Всё это составляло мои главные служебные заботы. Но была ещё чисто личная − сыну предстояли экзамены на аттестат зрелости (термин ЕГЭ тогда отсутствовал в русском языке!), а потом поступление в институт (пока неизвестно, в какой!).
На всякий случай мы с женой приглядывались к многочисленным гостям из Москвы, которые валили на ЭКСПО словно дачники в выходной день.
Невольно вспомнился фельетон Ильфа и Петрова, где один товарищ, пытаясь достать железнодорожный билет в Ейск, разделил всех знакомых на категории «Может, но не хочет», «Хочет, но не может» и «Может, но сволочь»! Перед нами стояла более сложная задача, чем добраться до этого курортного городка на берегу Таганрогского залива…
Помню как-то вечером мы с женой оказались в отеле, где остановилась делегация советских учёных во главе с большим начальником из ЦК КПСС. После традиционных тостов и задорных частушек в исполнении руководителя делегации мы решили поделиться с одним из гостей нашими заботами. Он понимающе хмыкнул и сказал, что вряд ли может быть лично нам полезен, поскольку работает в закрытом НИИ, а вот его сосед это тот, кто нам нужен.

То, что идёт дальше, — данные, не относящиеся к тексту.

/-- What the stitch records of R88 have come to: the detail of the first failure, or none. -/
def checkStitches (fallback : Bool) : List (Stitch × Bool) → Bool → Bool → Option Nat
  | [], _, _ => none
  | (t, clean) :: rest, loops, solved =>
    match stitchMaxN t.typ with
    | none => some 0x0103
    | some m =>
      if !clean || decide (t.n < 1) || decide (m < t.n) then some 0x0103
      else if t.every = 0 ∨ t.every ≤ t.offset then some 0x0105
      else if t.typ = 4 then
        if fallback then some 0x0106
        else if solved || loops then some 0x0104
        else checkStitches fallback rest true true
      else if t.typ = 5 ∨ t.typ = 6 ∨ t.typ = 7 ∨ t.typ = 9 ∨ t.typ = 10 then
        checkStitches fallback rest true solved
      else if t.typ = 8 then checkStitches fallback rest loops solved
      else if loops then some 0x0104
      else checkStitches fallback rest false solved

/-- A pattern, or the status and detail it is rejected with. -/
inductive PatVerdict where
  | admitted (p : Pattern)
  | rejected (status detail : Nat)
  deriving DecidableEq, Repr

/-- The figure of R89: cost in permille of the commit window, rounded up. -/
def costPermille (cost window : Nat) : Nat := ceilDiv (1000 * cost) window

/-- The checks of a copied pattern from SIGNATURE on, in the order of R91. -/
def checkPattern (s : State) (fallback : Bool) (len : Nat) (img : List Nat) : PatVerdict :=
  let w := fun o => imgWord img o
  let ilen := w 0x08
  let count := bitField (w 0x04) 16 16
  let soff := w 0x0C
  let window := windowNow s
  let period := rget s R.TKE_TICK_PERIOD_PERIOD_US
  if w 0 ≠ 0x54415051 ∨ w 0x04 % 2 ^ 16 ≠ 0x0100 then .rejected stRejectFormat 0x0101
  else if 0x200000 < ilen then .rejected stRejectFormat 0x0107
  else if ilen ≠ len then .rejected stRejectFormat 0x0108
  else if imgCrc img ilen 0x38 ≠ w 0x38 then .rejected stRejectFormat 0x0102
  else if w 0x2C ≠ 0 ∨ w 0x30 ≠ 0 ∨ w 0x34 ≠ 0 ∨ w 0x3C ≠ 0 ∨ soff % 16 ≠ 0 ∨ count = 0 ∨ 4096 < count ∨
      ilen < soff + 16 * count ∨ ilen < w 0x24 + w 0x28 then .rejected stRejectFormat 0x0109
  else if 0x400000 < w 0x20 then .rejected stRejectFormat 0x0107
  else
    let recs := (List.range count).map fun k => readStitch img (soff + 16 * k)
    match checkStitches fallback recs false false with
    | some d => .rejected stRejectFormat d
    | none =>
      let lo := w 0x18 % 2 ^ 16
      let hi := bitField (w 0x18) 16 16
      let stitches := recs.map (·.1)
      let cost := patternCost (accessCost s) stitches
      if period < lo ∨ hi < period then .rejected stRejectState 0x0203
      else if budgetOf window < cost then .rejected stRejectBudget (min (costPermille cost window) 0xFFFF)
      else .admitted { patId := join64 (w 0x10) (w 0x14), periodMin := lo, periodMax := hi,
                       consts := imgSlice img (w 0x24) (w 0x28), stitches := stitches, cost := cost }

/-- The class-0x1 descriptor the TKE takes next: the rings in ring-number order, none until the image it serves is
PENDING, written to its slot, or rejected (R90). -/
def nextLoad (s : State) : Option Ref :=
  if s.tke.loadPat.isSome || s.tke.loadTbl.isSome || !s.xlk.forwards.isEmpty then none
  else ((List.range 256).findSome? fun n =>
    (heldRefs s 1).find? fun r => r.ring == n)

/-- The TKE serves this descriptor now. -/
def tkeServes (s : State) (r : Ref) : Bool := nextLoad s == some r

/-- Completes a class-0x1 descriptor in the row that runs. -/
def completeTke (s : State) (r : Ref) (status detail : Nat) : State := complete s r status detail (some (rowHere s))

/-- As `completeTke`, where there is a descriptor. -/
def completeTkeOpt (s : State) (r : Option Ref) (status detail : Nat) : State :=
  completeOpt s r status detail (some (rowHere s))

Он познакомил нас с мужчиной невысокого роста, полноватым, с ёжиком коротких начинающих седеть волос и тонкой полоской усов. Застенчиво улыбнувшись, он сказал, что является профессором экономического факультета МГУ, но к набору студентов не имеет никакого отношения, зато готов проявить внимание к нашему сыну, если тот станет первокурсником. На всякий случай мы записали его имя и фамилию − Попов Гавриил Харитонович. Могли ли мы знать, что через двадцать лет он станет одним из руководителей демократического меньшинства в новом парламенте и мэром Москвы, организует снос памятника Феликса Дзержинского, а также освободит пенсионеров от оплаты за проезд на общественном транспорте, чем мы пользуемся по сей день. Но, поскольку сын поступил в Институт восточных языков, готовность профессора Г.Попова взять над ним шефство осталась не востребованной.

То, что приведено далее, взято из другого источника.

/-- Entries of the even and odd input of pair `k`; the rate is taken before a zeroing, the position after it. -/
def quadEntries (s : State) (k from_ te : Nat) : Nat × Nat :=
  let q := getQuad s k
  let sup := supplyGood s (rval s R.SFE_FRQ_CFG_SUPPLY 0 (2 * k)) &&
    supplyGood s (rval s R.SFE_FRQ_CFG_SUPPLY 0 (2 * k + 1))
  let valid := quadOn s k && wholeTick s 1 (2 * k) from_ && wholeTick s 1 (2 * k + 1) from_ && sup
  let rate := fOfIntRatio ((q.pos - q.posAtEdge) * fcSec) (te - from_)
  let pos := if q.zero then 0 else q.pos
  let fl := 2 ^ 56 * flagsOf [valid, false, false, q.err, !sup]
  (rate + 2 ^ 32 * ofSigned 24 pos + fl, ofSigned 32 pos + fl)

/-- The samples that VALUE averages at the edge in fc `te`: of the sampled tick, or of the latest FILT_MS (R153). -/
def ginTaken (s : State) (n from_ te : Nat) (l : List GinSample) : List GinSample :=
  let ms := rget s R.SFE_GIN_CFG_FILT_MS 0 n
  l.filter fun g => g.input == n && decide (g.at_ < te) &&
    (if ms = 0 then decide (from_ ≤ g.at_) else decide (te ≤ g.at_ + ms * fcMs))

/-- Entry of a general input from its samples (R153): VALUE is their mean, rounded once, and RAW that of their codes,
rounded down (DESIGN CHOICE, log entry 131; unsafe). Without a sample it is not VALID. -/
def ginEntry (s : State) (n from_ : Nat) (l : List GinSample) : Nat :=
  let sup := supplyGood s (rval s R.SFE_GIN_CFG_SUPPLY 0 n)
  let lost := s.sfe.lost.contains (512 + n)
  let k := l.length
  let sum := (l.map (·.micro)).foldl (· + ·) 0
  let raw := (l.map (·.raw)).foldl (· + ·) 0 / max k 1
  let val := fOfRatio sum (max k 1 * 1000000)
  let base := decide (0 < k) && wholeTick s 2 n from_ && sup && !lost
  match rval s R.SFE_GIN_CFG_MODE 0 n with
  | 1 | 2 =>
    let low := decide (raw < rget s R.SFE_GIN_WIN_VALID_LO 0 n)
    let high := decide (rget s R.SFE_GIN_WIN_VALID_HI 0 n < raw)
    val + 2 ^ 32 * (raw % 2 ^ 16) + 2 ^ 56 * flagsOf [base && !low && !high, low, high, false, !sup, lost]
  | 3 =>
    let low := decide (sum < k * 3600000)
    let high := decide (k * 21000000 < sum)
    val + 2 ^ 32 * (raw % 2 ^ 16) + 2 ^ 56 * flagsOf [base && !low && !high, low, high, false, !sup, lost]
  | 4 =>
    let opn := decide (k * 12000000000 < sum)
    val + 2 ^ 32 * (raw % 2 ^ 16) + 2 ^ 56 * flagsOf [base && !opn, false, false, opn, !sup, lost]
  | 5 =>
    let lv := (tblGetD s.sfe.dig n DigIn.idle).level
    (if lv then f1 else f0) + 2 ^ 32 * b2n lv +
      2 ^ 56 * flagsOf [wholeTick s 2 n from_ && sup && !lost, false, false, false, !sup, lost]
  | _ => 2 ^ 56 * flagsOf [false, false, false, false, !sup, lost]

/-- Range of a load cell in 10⁻⁶ mV/V. -/
def lclRange (s : State) (n : Nat) : Nat := if rbit s R.SFE_LCL_CFG_RANGE 0 n then 8000000 else 2000000

/-- Entry of a load cell from its conversions over the sampled tick (R154). -/
def lclEntry (s : State) (n from_ : Nat) (l : List Int) : Nat :=
  let exc := s.sfe.exc.contains n || s.sfe.excTick.contains n
  let ovr := l.any fun v => decide (lclRange s n < v.natAbs)
  let valid := !l.isEmpty && rbit s R.SFE_LCL_CFG_EN 0 n && wholeTick s 3 n from_ && !ovr && !exc
  fOfIntRatio (l.foldl (· + ·) 0) (max l.length 1 * 1000000) + 2 ^ 32 * (l.length % 2 ^ 24) +
    2 ^ 56 * flagsOf [valid, ovr, exc]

В поисках «нужных» людей мы иногда по своей наивности принимали за них обыкновенных трепачей, а иногда и аферистов. Особо доверились одному, как нам показалось, очень «деловому человеку», который ведал какой-то транспортной конторой или автобазой. Он заверил нас с Ирой, что для волнений нет никаких оснований. Во время моего очередного приезда в Москву он предложил организовать встречу в ресторане «Арагви» (естественно за мой счёт) с двумя университетскими профессорами, которые, дескать, «могут всё». Мы действительно очень мило посидели, но я до сих пор не знаю, кто были мои собеседники или, вернее сказать, собутыльники. Больше никого из них я не видел.
Вскоре жена вылетела в Москву, чтобы контролировать ход выпускных экзаменов. А у меня в этот день были одновременно и проводы и встреча: тем же самолётом в Токио прилетел по приглашению газеты «Асахи» отец. Мы втроём успели накоротке пообщаться в аэропорту, а потом разъехались в разные стороны.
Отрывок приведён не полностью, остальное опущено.